Collected data:
-- ==== Sys2Proof/Laws/Logic.lean ====
section
/-! SUPPORT. The logic instructions and single bytes. -/

namespace Sys2Proof.Machine

/-- A logic result in a register, and its code (R270). -/
theorem State.logicReg_spec (s : State) (r1 : Reg) (v : Word) (len : Nat) :
    (s.logicReg r1 v len).getGr r1 = v ∧ (s.logicReg r1 v len).cc = (if v = 0 then 0 else 1) ∧ Ended s (s.logicReg r1 v len) len [r1] [] [] := by
  refine ⟨by simp [State.logicReg], ?_, ?_⟩
  · by_cases h : v = 0 <;> simp [State.logicReg, nonzeroCc, h]
  · simp +contextual [State.logicReg, Ended, Frame, SameRegistersBut, SameModes, SameSystem, SameOracles, SameMemory]

/-- A single stored byte is read back. -/
theorem State.getByte_put (s : State) (sp : Space) (a : Nat) (b : Byte) : (s.putBytes sp a [b]).getByte sp a = b := by
  have := s.putBytes_same sp a [b] (by simp) 0 (by simp)
  simpa using this

/-- What the bits tested by TM are (R341). -/
theorem and_mask (b m : Byte) : (b &&& m = 0 ↔ ∀ k < 8, m.getLsbD k = true → b.getLsbD k = false) ∧ (b &&& m = m ↔ ∀ k < 8, m.getLsbD k = true → b.getLsbD k = true) := by
  constructor
  · constructor
    · intro h k hk hm
      have := congrArg (fun x => x.getLsbD k) h
      simpa [hm] using this
    · intro h
      apply BitVec.eq_of_getLsbD_eq
      intro k hk
      have := h k hk
      cases hm : m.getLsbD k <;> simp_all
  · constructor
    · intro h k hk hm
      have := congrArg (fun x => x.getLsbD k) h
      simpa [hm] using this
    · intro h
      apply BitVec.eq_of_getLsbD_eq
      intro k hk
      have := h k hk
      cases hm : m.getLsbD k <;> simp_all

end Sys2Proof.Machine
end

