/-- An edit of overlapping operands (D20). -/
theorem State.editUnpredictable_frame (s : State) (f : EditField) (hn : f.len ≤ 2 ^ 24) :
    let t := (s.editUnpredictable f).advance 6
    t.ia.toNat = s.continuation 6 ∧ t.control = s.control ∧ SameRegistersBut s t [] [] [] ∧ SameModes s t ∧ SameSystem s t ∧
      SameMemoryBut s t f.sp1 f.a1 f.len ∧ t.tod = s.tod := by
  have hlength : (s.freeBytes 0 f.len).length = f.len := by simp [State.freeBytes]
  obtain ⟨-, -, hia, hcontrol, ⟨hregisters, hmodes, hsystem, -⟩, hmemory⟩ := s.store_advance_ended f.sp1 f.a1 hlength hn 6
  exact ⟨hia, hcontrol, hregisters, hmodes, hsystem, hmemory, rfl⟩

/-- The same for EDMK, which leaves any value in general-purpose register 1 too (D20). -/
theorem State.editUnpredictable_mark_frame (s : State) (f : EditField) (hn : f.len ≤ 2 ^ 24) (v : Word) :
    let t := (((s.editUnpredictable f).setGr 1 v).draw 1).advance 6
    t.ia.toNat = s.continuation 6 ∧ t.control = s.control ∧ SameRegistersBut s t [1] [] [] ∧ SameModes s t ∧ SameSystem s t ∧
      SameMemoryBut s t f.sp1 f.a1 f.len ∧ t.tod = s.tod := by
  obtain ⟨hia, hcontrol, ⟨-, har, hfr⟩, hrest⟩ := s.editUnpredictable_frame f hn
  refine ⟨hia, hcontrol, ⟨fun q hq => ?_, har, hfr⟩, hrest⟩
  exact (State.getGr_setGr (s.editUnpredictable f) 1 q v).trans (if_neg (by simpa using hq))

/-- Settles O52: the loop gives what the manual's table gives, and where the source digits are used up the next source byte
decides. -/
theorem edit : Obligations.Edit := by
  intro s l b1 d1 b2 d2 a1 a2 n
  refine ⟨edit_traps.1, edit_traps.2, fun sp1 sp2 m hs hspace hbytes hdisjoint => ?_⟩
  intro mask digits e marked done stopped stops unpredictable overlap
  let f : EditField := { sp1 := sp1, a1 := a1, len := n, sp2 := s.space b2 }
  obtain ⟨hed, hedmk⟩ := exec_edit (b2 := b2) (d2 := d2) hs
  have hn : f.len ≤ 2 ^ 24 := Nat.succ_le_of_lt (l.isLt.trans (by decide))
  have hstart : EditRel s f sp2 a2 m 0 0 (s.editStart a2) { field := [], sig := false, nz := false, mark := none } digits :=
    { length := rfl, done := fun _ h => absurd h (Nat.not_lt_zero _), other := fun _ _ => rfl, sig := rfl, nz := rfl, mark := rfl,
      le := Nat.zero_le m, sa := (s.trunc_trunc _).symm, digits := rfl }
  have hsource : ∀ k < m, (f.sp2 = .ok sp2 ∧ s.allocated sp2 (s.trunc (a2 + k)) .read = true) ∧
      hiNib (s.getByte sp2 (a2 + k)) ≤ 9 := hbytes
  obtain ⟨henough, hshort⟩ := s.editLoop_spec f (s.getByte sp1 a1) sp2 a2 m hn hsource hdisjoint n 0 0 _ _ digits (Nat.zero_add n)
    hstart
  have hmark {e' : EditState} {i c : Nat} {ds : List (BitVec 4 × Bool)} (h : EditRel s f sp2 a2 m i c e' e ds) :
      let u := { s with mem := e'.mem }.setMark e'.mark
      Frame s u [1] [] [] ∧ marked u := by
    intro u
    refine ⟨State.setMark_frame s _ _ (s.withMem_frame e'.mem), ?_⟩
    have hregister := s.setMark_gr { s with mem := e'.mem } a1 e.mark rfl rfl
    rw [← show e'.mark = e.mark.map fun j => s.trunc (a1 + j) from h.mark] at hregister
    exact hregister
  have hends {r : EditState × Option EditStop} (h : s.editLoop f (s.getByte sp1 a1) n 0 (s.editStart a2) = r) :
      exec (.ed l b1 d1 b2 d2) s = .next (s.edEnd f r) ∧ exec (.edmk l b1 d1 b2 d2) s = .next (s.edmkEnd f r) :=
    h ▸ ⟨hed, hedmk⟩
  refine ⟨fun hle => ?enough, fun hlt => ?short⟩
  case enough =>
    obtain ⟨e', c', ds', hloop, hrel⟩ := henough hle
    obtain ⟨hed, hedmk⟩ := hends hloop
    obtain ⟨hframe, hmarked⟩ := hmark hrel
    exact ⟨⟨_, hed, hrel.done_result (s.withMem_frame _) rfl rfl rfl⟩, _, hedmk,
      hrel.done_result hframe (State.setMark_mem ..) (State.setMark_ia ..) (State.setMark_control ..), hmarked⟩
  case short =>
    obtain ⟨e', c', i', hi', hrel, hstop⟩ := hshort hlt
    obtain ⟨hoverlap, hrefused, hdata⟩ := hrel.missing hi'.le
    have hstops (w : Interrupt) (h : s.editDigit f e' = .error (.raise w)) : stops w := by
      obtain ⟨hed, hedmk⟩ := hends (hstop _ h)
      obtain ⟨hframe, hmarked⟩ := hmark hrel
      exact ⟨⟨_, hed, hrel.stopped_result (s.withMem_frame _) rfl rfl rfl w⟩, _, hedmk,
        hrel.stopped_result hframe (State.setMark_mem ..) (State.setMark_ia ..) (State.setMark_cc ..) w, hmarked⟩
    refine ⟨fun hapart hno => hstops _ (hrefused hspace (s.space_error b2) hapart hno),
      fun hapart hyes hbad => hstops _ (hdata hapart hyes hbad), fun hshared => ?_⟩
    obtain ⟨hed, hedmk⟩ := hends (hstop _ (hoverlap hshared))
    exact ⟨⟨_, hed, s.editUnpredictable_frame f hn⟩, _, hedmk, s.editUnpredictable_mark_frame f hn _⟩

end Sys2Proof.Machine
end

YOUR GOAL: Reproduce the records exactly, keeping every line.

ANSWER SPACE:
-- ==== Sys2Proof/Laws/Logic.lean ====
section
/-! SUPPORT. The logic instructions and single bytes. -/

namespace Sys2Proof.Machine

/-- A logic result in a register, and its code (R270). -/
theorem State.logicReg_spec (s : State) (r1 : Reg) (v : Word) (len : Nat) :
    (s.logicReg r1 v len).getGr r1 = v ∧ (s.logicReg r1 v len).cc = (if v = 0 then 0 else 1) ∧ Ended s (s.logicReg r1 v len) len [r1] [] [] := by
  refine ⟨by simp [State.logicReg], ?_, ?_⟩
  · by_cases h : v = 0 <;> simp [State.logicReg, nonzeroCc, h]
  · simp +contextual [State.logicReg, Ended, Frame, SameRegistersBut, SameModes, SameSystem, SameOracles, SameMemory]

/-- A single stored byte is read back. -/
theorem State.getByte_put (s : State) (sp : Space) (a : Nat) (b : Byte) : (s.putBytes sp a [b]).getByte sp a = b := by
  have := s.putBytes_same sp a [b] (by simp) 0 (by simp)
  simpa using this

/-- What the bits tested by TM are (R341). -/
theorem and_mask (b m : Byte) : (b &&& m = 0 ↔ ∀ k < 8, m.getLsbD k = true → b.getLsbD k = false) ∧ (b &&& m = m ↔ ∀ k < 8, m.getLsbD k = true → b.getLsbD k = true) := by
  constructor
  · constructor
    · intro h k hk hm
      have := congrArg (fun x => x.getLsbD k) h
      simpa [hm] using this
    · intro h
      apply BitVec.eq_of_getLsbD_eq
      intro k hk
      have := h k hk
      cases hm : m.getLsbD k <;> simp_all
  · constructor
    · intro h k hk hm
      have := congrArg (fun x => x.getLsbD k) h
      simpa [hm] using this
    · intro h
      apply BitVec.eq_of_getLsbD_eq
      intro k hk
      have := h k hk
      cases hm : m.getLsbD k <;> simp_all

end Sys2Proof.Machine
end

/-- An edit of overlapping operands (D20). -/
theorem State.editUnpredictable_frame (s : State) (f : EditField) (hn : f.len ≤ 2 ^ 24) :
    let t := (s.editUnpredictable f).advance 6
    t.ia.toNat = s.continuation 6 ∧ t.control = s.control ∧ SameRegistersBut s t [] [] [] ∧ SameModes s t ∧ SameSystem s t ∧
      SameMemoryBut s t f.sp1 f.a1 f.len ∧ t.tod = s.tod := by
  have hlength : (s.freeBytes 0 f.len).length = f.len := by simp [State.freeBytes]
  obtain ⟨-, -, hia, hcontrol, ⟨hregisters, hmodes, hsystem, -⟩, hmemory⟩ := s.store_advance_ended f.sp1 f.a1 hlength hn 6
  exact ⟨hia, hcontrol, hregisters, hmodes, hsystem, hmemory, rfl⟩

/-- The same for EDMK, which leaves any value in general-purpose register 1 too (D20). -/
theorem State.editUnpredictable_mark_frame (s : State) (f : EditField) (hn : f.len ≤ 2 ^ 24) (v : Word) :
    let t := (((s.editUnpredictable f).setGr 1 v).draw 1).advance 6
    t.ia.toNat = s.continuation 6 ∧ t.control = s.control ∧ SameRegistersBut s t [1] [] [] ∧ SameModes s t ∧ SameSystem s t ∧
      SameMemoryBut s t f.sp1 f.a1 f.len ∧ t.tod = s.tod := by
  obtain ⟨hia, hcontrol, ⟨-, har, hfr⟩, hrest⟩ := s.editUnpredictable_frame f hn
  refine ⟨hia, hcontrol, ⟨fun q hq => ?_, har, hfr⟩, hrest⟩
  exact (State.getGr_setGr (s.editUnpredictable f) 1 q v).trans (if_neg (by simpa using hq))

/-- Settles O52: the loop gives what the manual's table gives, and where the source digits are used up the next source byte
decides. -/
theorem edit : Obligations.Edit := by
  intro s l b1 d1 b2 d2 a1 a2 n
  refine ⟨edit_traps.1, edit_traps.2, fun sp1 sp2 m hs hspace hbytes hdisjoint => ?_⟩
  intro mask digits e marked done stopped stops unpredictable overlap
  let f : EditField := { sp1 := sp1, a1 := a1, len := n, sp2 := s.space b2 }
  obtain ⟨hed, hedmk⟩ := exec_edit (b2 := b2) (d2 := d2) hs
  have hn : f.len ≤ 2 ^ 24 := Nat.succ_le_of_lt (l.isLt.trans (by decide))
  have hstart : EditRel s f sp2 a2 m 0 0 (s.editStart a2) { field := [], sig := false, nz := false, mark := none } digits :=
    { length := rfl, done := fun _ h => absurd h (Nat.not_lt_zero _), other := fun _ _ => rfl, sig := rfl, nz := rfl, mark := rfl,
      le := Nat.zero_le m, sa := (s.trunc_trunc _).symm, digits := rfl }
  have hsource : ∀ k < m, (f.sp2 = .ok sp2 ∧ s.allocated sp2 (s.trunc (a2 + k)) .read = true) ∧
      hiNib (s.getByte sp2 (a2 + k)) ≤ 9 := hbytes
  obtain ⟨henough, hshort⟩ := s.editLoop_spec f (s.getByte sp1 a1) sp2 a2 m hn hsource hdisjoint n 0 0 _ _ digits (Nat.zero_add n)
    hstart
  have hmark {e' : EditState} {i c : Nat} {ds : List (BitVec 4 × Bool)} (h : EditRel s f sp2 a2 m i c e' e ds) :
      let u := { s with mem := e'.mem }.setMark e'.mark
      Frame s u [1] [] [] ∧ marked u := by
    intro u
    refine ⟨State.setMark_frame s _ _ (s.withMem_frame e'.mem), ?_⟩
    have hregister := s.setMark_gr { s with mem := e'.mem } a1 e.mark rfl rfl
    rw [← show e'.mark = e.mark.map fun j => s.trunc (a1 + j) from h.mark] at hregister
    exact hregister
  have hends {r : EditState × Option EditStop} (h : s.editLoop f (s.getByte sp1 a1) n 0 (s.editStart a2) = r) :
      exec (.ed l b1 d1 b2 d2) s = .next (s.edEnd f r) ∧ exec (.edmk l b1 d1 b2 d2) s = .next (s.edmkEnd f r) :=
    h ▸ ⟨hed, hedmk⟩
  refine ⟨fun hle => ?enough, fun hlt => ?short⟩
  case enough =>
    obtain ⟨e', c', ds', hloop, hrel⟩ := henough hle
    obtain ⟨hed, hedmk⟩ := hends hloop
    obtain ⟨hframe, hmarked⟩ := hmark hrel
    exact ⟨⟨_, hed, hrel.done_result (s.withMem_frame _) rfl rfl rfl⟩, _, hedmk,
      hrel.done_result hframe (State.setMark_mem ..) (State.setMark_ia ..) (State.setMark_control ..), hmarked⟩
  case short =>
    obtain ⟨e', c', i', hi', hrel, hstop⟩ := hshort hlt
    obtain ⟨hoverlap, hrefused, hdata⟩ := hrel.missing hi'.le
    have hstops (w : Interrupt) (h : s.editDigit f e' = .error (.raise w)) : stops w := by
      obtain ⟨hed, hedmk⟩ := hends (hstop _ h)
      obtain ⟨hframe, hmarked⟩ := hmark hrel
      exact ⟨⟨_, hed, hrel.stopped_result (s.withMem_frame _) rfl rfl rfl w⟩, _, hedmk,
        hrel.stopped_result hframe (State.setMark_mem ..) (State.setMark_ia ..) (State.setMark_cc ..) w, hmarked⟩
    refine ⟨fun hapart hno => hstops _ (hrefused hspace (s.space_error b2) hapart hno),
      fun hapart hyes hbad => hstops _ (hdata hapart hyes hbad), fun hshared => ?_⟩
    obtain ⟨hed, hedmk⟩ := hends (hstop _ (hoverlap hshared))
    exact ⟨⟨_, hed, s.editUnpredictable_frame f hn⟩, _, hedmk, s.editUnpredictable_mark_frame f hn _⟩

end Sys2Proof.Machine
end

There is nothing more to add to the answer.